**** PROVIDED ENTRIES

theorem kept_connBoundary {s0 : State} {s : State} {n : ℕ} (hk : Kept w s0 s) (w_fabric : w .fabric = true) (w_egress : w .egress = true) :
    Kept w s0 (State.connBoundary s n) := by
  unfold State.connBoundary
  try dsimp only
  repeat' first | intro _ | (with_reducible first | assumption | apply kept_connect | apply kept_setConn | apply kept_releaseConn | apply kept_sendControl | apply Kept.ite | apply Kept.foldl | apply Kept.foldl_fst) | split

theorem kept_connsBoundary {s0 : State} {s : State} (hk : Kept w s0 s) (w_fabric : w .fabric = true) (w_egress : w .egress = true) :
    Kept w s0 (State.connsBoundary s) := by
  unfold State.connsBoundary
  try dsimp only
  repeat' first | intro _ | (with_reducible first | assumption | apply kept_connBoundary | apply Kept.ite | apply Kept.foldl)

theorem kept_setSb {s0 : State} {s : State} {x : Superblock} (hk : Kept w s0 s) (w_flash : w .flash = true) :
    Kept w s0 (State.setSb s x) := by
  unfold State.setSb
  try dsimp only
  repeat' first | intro _ | (with_reducible first | assumption | apply Kept.ite | apply Kept.foldl | apply Kept.foldl_fst | ((fail_if_success apply Kept.mk_same); first | apply Kept.mk_flash))

theorem kept_moveSb {s0 : State} {s : State} {a : Superblock} {b : Superblock} (hk : Kept w s0 s) (w_flash : w .flash = true) (w_t1 : w .t1 = true) :
    Kept w s0 (State.moveSb s a b) := by
  unfold State.moveSb
  dsimp only
  with_reducible apply kept_jot
  with_reducible apply kept_setSb
  with_reducible apply kept_setSb
  with_reducible apply Kept.mk_all
  case m1 => exact fun h => memWf_foldl (fun m g hm => memWf_foldl (fun m t hm => memWriteBytes_wf hm _ _) hm) h
  all_goals with_reducible first | assumption | exact fun _ => rfl | exact Kept.no (by assumption) | exact id | exact fun _ => ⟨rfl, rfl⟩

theorem kept_wearMove {s0 : State} {s : State} (hk : Kept w s0 s) (w_flash : w .flash = true) (w_t1 : w .t1 = true) :
    Kept w s0 (State.wearMove s) := by
  unfold State.wearMove
  try dsimp only
  repeat' first | intro _ | (with_reducible first | assumption | apply kept_moveSb | apply Kept.ite | apply Kept.foldl | apply Kept.foldl_fst) | split

theorem kept_selectLists {s0 : State} {s : State} (hk : Kept w s0 s) (w_tables : w .tables = true) :
    Kept w s0 (State.selectLists s) := by
  unfold State.selectLists
  try dsimp only
  repeat' first | intro _ | (with_reducible first | assumption | apply Kept.ite | apply Kept.foldl | apply Kept.foldl_fst | ((fail_if_success apply Kept.mk_same); first | apply Kept.mk_tables))

theorem kept_checkRoom {s0 : State} {s : State} (hk : Kept w s0 s) (w_events : w .events = true) (w_flash : w .flash = true) :
    Kept w s0 (State.checkRoom s) := by
  unfold State.checkRoom
  try dsimp only
  repeat' first | intro _ | (with_reducible first | assumption | apply kept_raiseNamed | apply Kept.ite | apply Kept.foldl | apply Kept.foldl_fst | ((fail_if_success apply Kept.mk_same); first | apply Kept.mk_flash))

theorem kept_sweepSbs {s0 : State} {s : State} (hk : Kept w s0 s) (w_flash : w .flash = true) :
    Kept w s0 (State.sweepSbs s) := by
  unfold State.sweepSbs
  try dsimp only
  repeat' first | intro _ | (with_reducible first | assumption | apply kept_jot | apply kept_setSb | apply Kept.ite | apply Kept.foldl)

theorem kept_sweepLog {s0 : State} {s : State} (hk : Kept w s0 s) (w_flash : w .flash = true) :
    Kept w s0 (State.sweepLog s) := by
  unfold State.sweepLog
  try dsimp only
  repeat' first | intro _ | (with_reducible first | assumption | apply kept_dropWords | apply Kept.ite | apply Kept.foldl | apply Kept.foldl_fst | ((fail_if_success apply Kept.mk_same); first | apply Kept.mk_flash))

theorem kept_writeJournal {s0 : State} {s : State} (hk : Kept w s0 s) (w_flash : w .flash = true) :
    Kept w s0 (State.writeJournal s) := by
  unfold State.writeJournal
  try dsimp only
  repeat' first | intro _ | (with_reducible first | assumption | apply Kept.ite | apply Kept.foldl | apply Kept.foldl_fst | ((fail_if_success apply Kept.mk_same); first | apply Kept.mk_flash))

theorem kept_dropPlace {s0 : State} {s : State} {a : ℕ} (hk : Kept w s0 s) (w_tiers : w .tiers = true) :
    Kept w s0 (State.dropPlace s a) := by
  unfold State.dropPlace
  try dsimp only
  repeat' first | intro _ | (with_reducible first | assumption | apply Kept.ite | apply Kept.foldl | apply Kept.foldl_fst | ((fail_if_success apply Kept.mk_same); first | apply Kept.mk_tiers))

theorem kept_releaseRetired {s0 : State} {s : State} (hk : Kept w s0 s) (w_tiers : w .tiers = true) :
    Kept w s0 (State.releaseRetired s) := by
  unfold State.releaseRetired
  try dsimp only
  repeat' first | intro _ | (with_reducible first | assumption | apply kept_dropPlace | apply Kept.ite | apply Kept.foldl | apply Kept.foldl_fst | ((fail_if_success apply Kept.mk_same); first | apply Kept.mk_tiers))

theorem kept_releaseDropped {s0 : State} {s : State} (hk : Kept w s0 s) (w_tiers : w .tiers = true) (w_search : w .search = true) (w_tables : w .tables = true) (w_flash : w .flash = true) :
    Kept w s0 (State.releaseDropped s) := by
  unfold State.releaseDropped
  try dsimp only
  repeat' first | intro _ | (with_reducible first | assumption | apply kept_releaseObject | apply Kept.ite | apply Kept.foldl)

theorem kept_deadShare {s0 : State} {s : State} {x : Index} (hk : Kept w s0 s) (w_events : w .events = true) (w_search : w .search = true) :
    Kept w s0 (State.deadShare s x) := by
  unfold State.deadShare
  try dsimp only
  repeat' first | intro _ | (with_reducible first | assumption | apply kept_raise | apply kept_setIndex | apply Kept.ite)

theorem kept_deadShares {s0 : State} {s : State} (hk : Kept w s0 s) (w_events : w .events = true) (w_search : w .search = true) :
    Kept w s0 (State.deadShares s) := by
  unfold State.deadShares
  try dsimp only
  repeat' first | intro _ | (with_reducible first | assumption | apply kept_deadShare | apply Kept.ite | apply Kept.foldl)

theorem kept_boundary {s0 : State} {s : State} (hk : Kept w s0 s) (w_tick : w .tick = true) (w_plan : w .plan = true) (w_items : w .items = true) (w_host : w .host = true) (w_events : w .events = true) (w_stiles : w .stiles = true) (w_mesh : w .mesh = true) (w_warren : w .warren = true) (w_tiers : w .tiers = true) (w_search : w .search = true) (w_tables : w .tables = true) (w_flash : w .flash = true) (w_fabric : w .fabric = true) (w_egress : w .egress = true) (w_t1 : w .t1 = true) (w_faults : w .faults = true) (w_power : w .power = true) (w_obs : w .obs = true) (w_free : w .free = true) :
    Kept w s0 (State.boundary s) := by
  unfold State.boundary
  try dsimp only
  repeat' first | intro _ | (with_reducible first | assumption | apply kept_spareMapping | apply kept_traceTick | apply kept_stampSince | apply kept_newTick | apply kept_agePeers | apply kept_wakeStart | apply kept_applyCommits | apply kept_startSwath | apply kept_swapPlan | apply kept_resetPlanned | apply kept_flrStiles | apply kept_keepSnapshots | apply kept_shedTicks | apply kept_shedding | apply kept_setCapacity | apply kept_linkCheck | apply kept_tellSecondLoss | apply kept_redirectBoundary | apply kept_reissueLost | apply kept_routing | apply kept_partnerWatch | apply kept_fnBoundary | apply kept_armWatches | apply kept_ackQuiesces | apply kept_connsBoundary | apply kept_wearMove | apply kept_selectLists | apply kept_askRefills | apply kept_checkRoom | apply kept_sweepSbs | apply kept_sweepLog | apply kept_writeJournal | apply kept_releaseRetired | apply kept_releaseDropped | apply kept_deadShares | apply Kept.ite | apply Kept.foldl)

********

§ **PROBLEM**: Write out again, exactly, the lines from the start of the entries up to and including the one with "Kept w s0 (State.moveSb s a b) := by". Nothing else belongs in the reply.

§ **RESULT OF THE TASK**:
theorem kept_connBoundary {s0 : State} {s : State} {n : ℕ} (hk : Kept w s0 s) (w_fabric : w .fabric = true) (w_egress : w .egress = true) :
    Kept w s0 (State.connBoundary s n) := by
  unfold State.connBoundary
  try dsimp only
  repeat' first | intro _ | (with_reducible first | assumption | apply kept_connect | apply kept_setConn | apply kept_releaseConn | apply kept_sendControl | apply Kept.ite | apply Kept.foldl | apply Kept.foldl_fst) | split

theorem kept_connsBoundary {s0 : State} {s : State} (hk : Kept w s0 s) (w_fabric : w .fabric = true) (w_egress : w .egress = true) :
    Kept w s0 (State.connsBoundary s) := by
  unfold State.connsBoundary
  try dsimp only
  repeat' first | intro _ | (with_reducible first | assumption | apply kept_connBoundary | apply Kept.ite | apply Kept.foldl)

theorem kept_setSb {s0 : State} {s : State} {x : Superblock} (hk : Kept w s0 s) (w_flash : w .flash = true) :
    Kept w s0 (State.setSb s x) := by
  unfold State.setSb
  try dsimp only
  repeat' first | intro _ | (with_reducible first | assumption | apply Kept.ite | apply Kept.foldl | apply Kept.foldl_fst | ((fail_if_success apply Kept.mk_same); first | apply Kept.mk_flash))

theorem kept_moveSb {s0 : State} {s : State} {a : Superblock} {b : Superblock} (hk : Kept w s0 s) (w_flash : w .flash = true) (w_t1 : w .t1 = true) :
    Kept w s0 (State.moveSb s a b) := by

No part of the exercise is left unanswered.